Our #Permacomputing #Aesthetics paper was presented by @320x200 at the #ComputingWithinLimits 2023 workshop. I made the slides, so let me share a couple of them:
Some design decisions:
- Most of the slides are 640x480, some 1280x960. I turned font antialiasing off and picked some well-hinted vector fonts for the smaller texts (Ubuntu, Volkhov, Nokia Sans).
- I didn't want the slides to canonize any specific interpretation of "permacomputing aesthetics", so I decided to use many different styles.
- In #pixelArt, I preferred "ancient pixels" (such as traditional cross-stitch patterns) to "retrocomputing pixels".
- I avoided "DOS brutalism" (black backgrounds with monospaced fonts in saturated colors) and thought more about typography and posters.

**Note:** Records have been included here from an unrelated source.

-- ==== Sys2Proof/Machine/HostQ.lean ====
section
/-! DEFINITION. The host queue engine (R544 to R569, R573): doorbells, fetch and check, start, launches, moves, counters, jobs, completion entries. -/

namespace Sys2Proof.Machine

/-! ## The engine and its ports -/

/-- Does the host queue engine run: the steward READY, HBM awake, no module reset under way (R556, R610, R649, R651, R667)? -/
def engineOn (m : Mod) : Bool := meshRuns m && m.sec.stage == 3 && !m.rcv.resets.any (fun r => r.d == .module)

/-- May the engine use a port: a Function Level Reset stops it until Bus Master Enable is set (R544)? -/
def portMaster (m : Mod) (p : Bool) : Bool := portLive m p && (portOfHost m p).bme

/-- The time that deadlines have stood still (R654), up to now. -/
def pausedNow (m : Mod) : Nat := m.pwr.pausedTotal + m.pwr.pausedFrom.elim 0 (fun t => m.now - t)

/-! ## Doorbells (R549, R550) -/

/-- SUBMISSION_DOORBELL. -/
def execSubmissionDoorbell (port : Bool) (ring : BitVec 12) (size : Nat) (value : Word) (s : State) : Host.Outcome State Fault Refusal :=
  .next { s with mod := submit s.mod port ring.toNat size value }

/-- COMPLETION_DOORBELL. -/
def execCompletionDoorbell (port : Bool) (ring : BitVec 12) (size : Nat) (value : Word) (s : State) : Host.Outcome State Fault Refusal :=
  .next { s with mod := consume s.mod port ring.toNat size value }

/-! ## The check at fetch (R553 to R555, R561) -/

/-- 64 and 32 bits that a body uses. -/
def all64 : Nat := 2 ^ 64 - 1
def all32 : Nat := 2 ^ 32 - 1

/-- The bits of word 0 of a COPY's or FILL's body that are not reserved: rows, cluster, conv, rnd, formats, op (R414, R561). -/
def moveBits : Nat := 0x7F * 2 ^ 48 + 0xFFFF * 2 ^ 32 + 0xBFFF

/-- The bits of words 2 to 7 that are not reserved, by opcode; none for a reserved opcode (R554, R561). -/
def bodyBits (op : Nat) : Option (List Nat) :=
  match op with
  | 0x01 => some [2 ^ 37 - 1, all64, all64, all64, 0xFFF, 0]
  | 0x02 => some [all64, all32, all64, all64, all64, all64]
  | 0x03 => some [moveBits, all64, all64, all32, all64, 0]
  | 0x04 => some [moveBits, 0, all64, all32, all64, all64]
  | 0x05 => some [0xFFFF, all32, 0, 0, 0, 0]
  | 0x06 => some [0xFFFF000000000000 + 0x1FFFF, all32, 0, 0, 0, 0]
  | 0x07 => some [all64, all32, 1, 0, 0, 0]
  | 0x08 => some [all64, all64, 0, 0, 0, 0]
  | 0x09 => some [all64, all64, all32, all64, 0xFFFF, 0]
  | 0x0A => some [0, 0, 0, 0, 0, 0]
  | 0x0B => some [all32, 0, 0, 0, 0, 0]
  | _ => none

/-- The threads per core of image A (of the one image of a LAUNCH), and of image B. -/
def Rec.tA (x : Rec) : Nat := if x.op = 1 then fld (x.w 2) 32 2 + 1 else fld (x.w 3) 0 2 + 1
def Rec.tB (x : Rec) : Nat := if x.op = 1 then 0 else fld (x.w 3) 2 2 + 1

/-- The argument bytes of image A, and of image B. -/
def Rec.nA (x : Rec) : Nat := if x.op = 1 then fld (x.w 6) 0 12 else fld (x.w 3) 10 11
def Rec.nB (x : Rec) : Nat := if x.op = 1 then 0 else fld (x.w 3) 21 11

/-- Words 0 to 7 of the stream descriptor of a COPY or FILL: words 0 to 5 from the body, the cluster's bits apart (R561, R565). -/
def moveWords (x : Rec) : List Word := [w64 (x.w 2 - x.cluster * 2 ^ 48)] ++ (x.words.drop 3).take 5 ++ [0, 0]

/-- Is the stream descriptor of a COPY or FILL one that R415 calls invalid? -/
def moveInvalid (x : Rec) : Bool := descInvalid { seq := 0, words := moveWords x, job := 0, xbase := 0, rnd := 0 }

/-- Does a body hold a value that its opcode forbids (R414, R561, R578)? -/
def forbidden (x : Rec) : Bool :=
  match x.op with
  | 0x01 => fld (x.w 2) 35 2 == 3 || decide (3840 < x.nA) || (x.w 4 == 0 && x.w 5 == 0)
  | 0x02 =>
    decide (4 < x.tA + x.tB) || fld (x.w 3) 5 2 == 3 || fld (x.w 3) 8 2 == 3 || decide (1920 < x.nA) || decide (1920 < x.nB) ||
      (x.w 4 == 0 && x.w 5 == 0)
  | 0x03 => fld (x.w 2) 0 4 != 1 || moveInvalid x
  | 0x04 => fld (x.w 2) 0 4 != 4 || moveInvalid x
  | 0x07 => x.w 2 % 4096 != 0
  | 0x08 => x.w 2 % 2 ^ 21 != 0 || x.w 3 % 2 ^ 21 != 0
  | 0x09 => x.w 3 % 64 != 0 || x.w 4 % 64 != 0 || x.w 5 % 2 != 0
  | _ => false

/-- Are bits set in the body outside those of its opcode? -/
def bodyReserved (x : Rec) (masks : List Nat) : Bool := (List.range 6).any (fun i => x.w (2 + i) &&& masks.getD i 0 != x.w (2 + i))

/-- Is a descriptor INVALID (R555)? -/
def recInvalid (x : Rec) : Bool :=
  match bodyBits x.op with
  | none => true
  | some masks =>
    fld (x.w 0) 60 4 != 0 || fld (x.w 0) 42 6 != 0 || fld (x.w 0) 29 3 != 0 || x.cls == 3 || bodyReserved x masks || forbidden x ||
      (x.job == 0 && x.op != 5 && x.op != 6 && x.op != 7)

/-- The first status of R555 that applies; none for a descriptor that may start. -/
def checkRec (m : Mod) (x : Rec) : Option Byte :=
  if recInvalid x then some 5
  else if x.op = 9 ∨ x.job = 0 then none
  else match jobEpoch m x.job with
    | none => some 0xA
    | some e => if e = x.ep then none else some 0xB

/-! ## Fetch (R551, R556) -/

/-- The descriptors that one read fetches: up to eight that are ready and consecutive in the ring. -/
def fetchCount (r : SRing) : Nat :=
  let size := ringSize r.lsize
  min 8 (min ((size + r.tail.toNat - r.head.toNat) % size) (size - r.head.toNat))

/-- May the engine fetch from a ring? -/
def mayFetch (m : Mod) (p : Bool) (n : Nat) : Bool :=
  engineOn m && portMaster m p && (sringOf m p n).en && fetchCount (sringOf m p n) != 0 && decide (m.hq.owed.length < 4096)

/-- A descriptor recorded in the journal; head advances past it, and the check of R555 may complete it. -/
def recordDesc (m : Mod) (p : Bool) (n : Nat) (words : List Word) : Mod :=
  let r := m.hq.nextRec
  let x : Rec := { port := p, ring := BitVec.ofNat 12 n, words := words, at_ := m.now, paused := pausedNow m }
  let m := { m with hq := { m.hq with recs := tblPut m.hq.recs r x, nextRec := r + 1 } }
  let m := setSring m p n (fun k => { k with head := BitVec.ofNat 16 ((k.head.toNat + 1) % ringSize k.lsize) })
  match checkRec m x with
  | some st => completePlain m r st 0
  | none => m

/-- A fetch read and what host memory answers: an error or poison stops the ring and records nothing. -/
def fetchDescs (m : Mod) (p : Bool) (n : Nat) (d : HostData) : Mod :=
  if !mayFetch m p n then m
  else
    let r := sringOf m p n
    let k := fetchCount r
    let m := hostReads m p (r.base.toNat + 64 * r.head.toNat) (64 * k)
    match d with
    | .bytes b => (List.range k).foldl (fun m i => recordDesc m p n (bytesWords 8 (sliceBytes b (64 * i) 64))) m
    | .poison => setSring (aerError m p 12) p n (fun r => r.stop 2)
    | .error => setSring m p n (fun r => r.stop 2)

/-- DESCRIPTOR_FETCH. -/
def execDescriptorFetch (port : Bool) (ring : BitVec 12) (d : HostData) (s : State) : Host.Outcome State Fault Refusal :=
  .next { s with mod := fetchDescs s.mod port ring.toNat d }

/-- A fetch that has no completion within 50 ms: time moves on to its end. -/
def fetchTimeout (m : Mod) (p : Bool) (n : Nat) : Mod :=
  if !mayFetch m p n then m
  else
    let r := sringOf m p n
    let m := hostReads m p (r.base.toNat + 64 * r.head.toNat) (64 * fetchCount r)
    setSring (aerError (toTime m (m.now + 50000000)) p 14) p n (fun r => r.stop 2)

/-- DESCRIPTOR_FETCH_TIMEOUT. -/
def execDescriptorFetchTimeout (port : Bool) (ring : BitVec 12) (s : State) : Host.Outcome State Fault Refusal :=
  .next { s with mod := fetchTimeout s.mod port ring.toNat }

/-! ## Start (R557, R558) -/

/-- The number of a ring among those of both ports. -/
def Rec.key (x : Rec) : Nat := 4096 * b1 x.port + x.ring.toNat

/-- Is an earlier descriptor of the ring incomplete? -/
def earlierOpen (m : Mod) (r : Nat) (x : Rec) : Bool := m.hq.recs.any (fun e => decide (e.1 < r) && e.2.key == x.key && e.2.state != .done)

/-- The condition of a WAIT (R566). -/
def waitHolds (m : Mod) (x : Rec) : Bool := decide ((evCounter m (fld (x.w 2) 0 16) - BitVec.ofNat 32 (x.w 3)).toNat < 2 ^ 31)

/-- Does a descriptor wait (R557)? -/
def recWaits (m : Mod) (r : Nat) (x : Rec) : Bool :=
  (x.fence && earlierOpen m r x) || (x.op == 5 && !waitHolds m x) || (x.op == 9 && decide (4096 ≤ m.hq.jobs.length))

/-- Is a recorded descriptor the next of its ring? -/
def isNext (m : Mod) (r : Nat) (x : Rec) : Bool :=
  x.state == .recorded && !m.hq.recs.any (fun e => decide (e.1 < r) && e.2.key == x.key && e.2.state == .recorded)

/-- Does a ring start descriptors: enabled, or stopped by an error or a Function Level Reset after the fetch (R544, R547, R558)? (log 65, DEDUCED). -/
def ringStarts (m : Mod) (x : Rec) : Bool :=
  let k := sringOf m x.port x.ring.toNat
  k.en || k.err != 0 || x.flr

/-- The descriptors that could start now. -/
def startable (m : Mod) : List (Nat × Rec) := m.hq.recs.filter (fun e => isNext m e.1 e.2 && ringStarts m e.2 && !recWaits m e.1 e.2)

/-- The priority level of a descriptor's ring. -/
def recPrio (m : Mod) (x : Rec) : Nat := (sringOf m x.port x.ring.toNat).prio.toNat

/-- How far a ring lies after the ring last served at its level. -/
def turnOf (m : Mod) (x : Rec) : Nat := (x.key + 8191 - tblGet 8191 m.hq.lastRing (recPrio m x)) % 8192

- The 45°/90° angularity of Art Deco ornaments fits well with monochrome pixels, so I used some of those too.
- Most colors came from the cube of 6x6x6 "web-safe" colors.
- Nokia Sans (used in the "MORE" slide) is an interesting font because 1) it was designed "pixels-first" to look good even on small monochrome screens, and 2) the designers had a method to measure its readability against competing fonts.
- Arnold Böcklin (used in the title) is the most recognizable Art Nouveau font. There's a connection between Art Nouveau and Solarpunk, and I decided to embrace that connection. The font is also recognizable to many computer people because of its early use in desktop publishing software.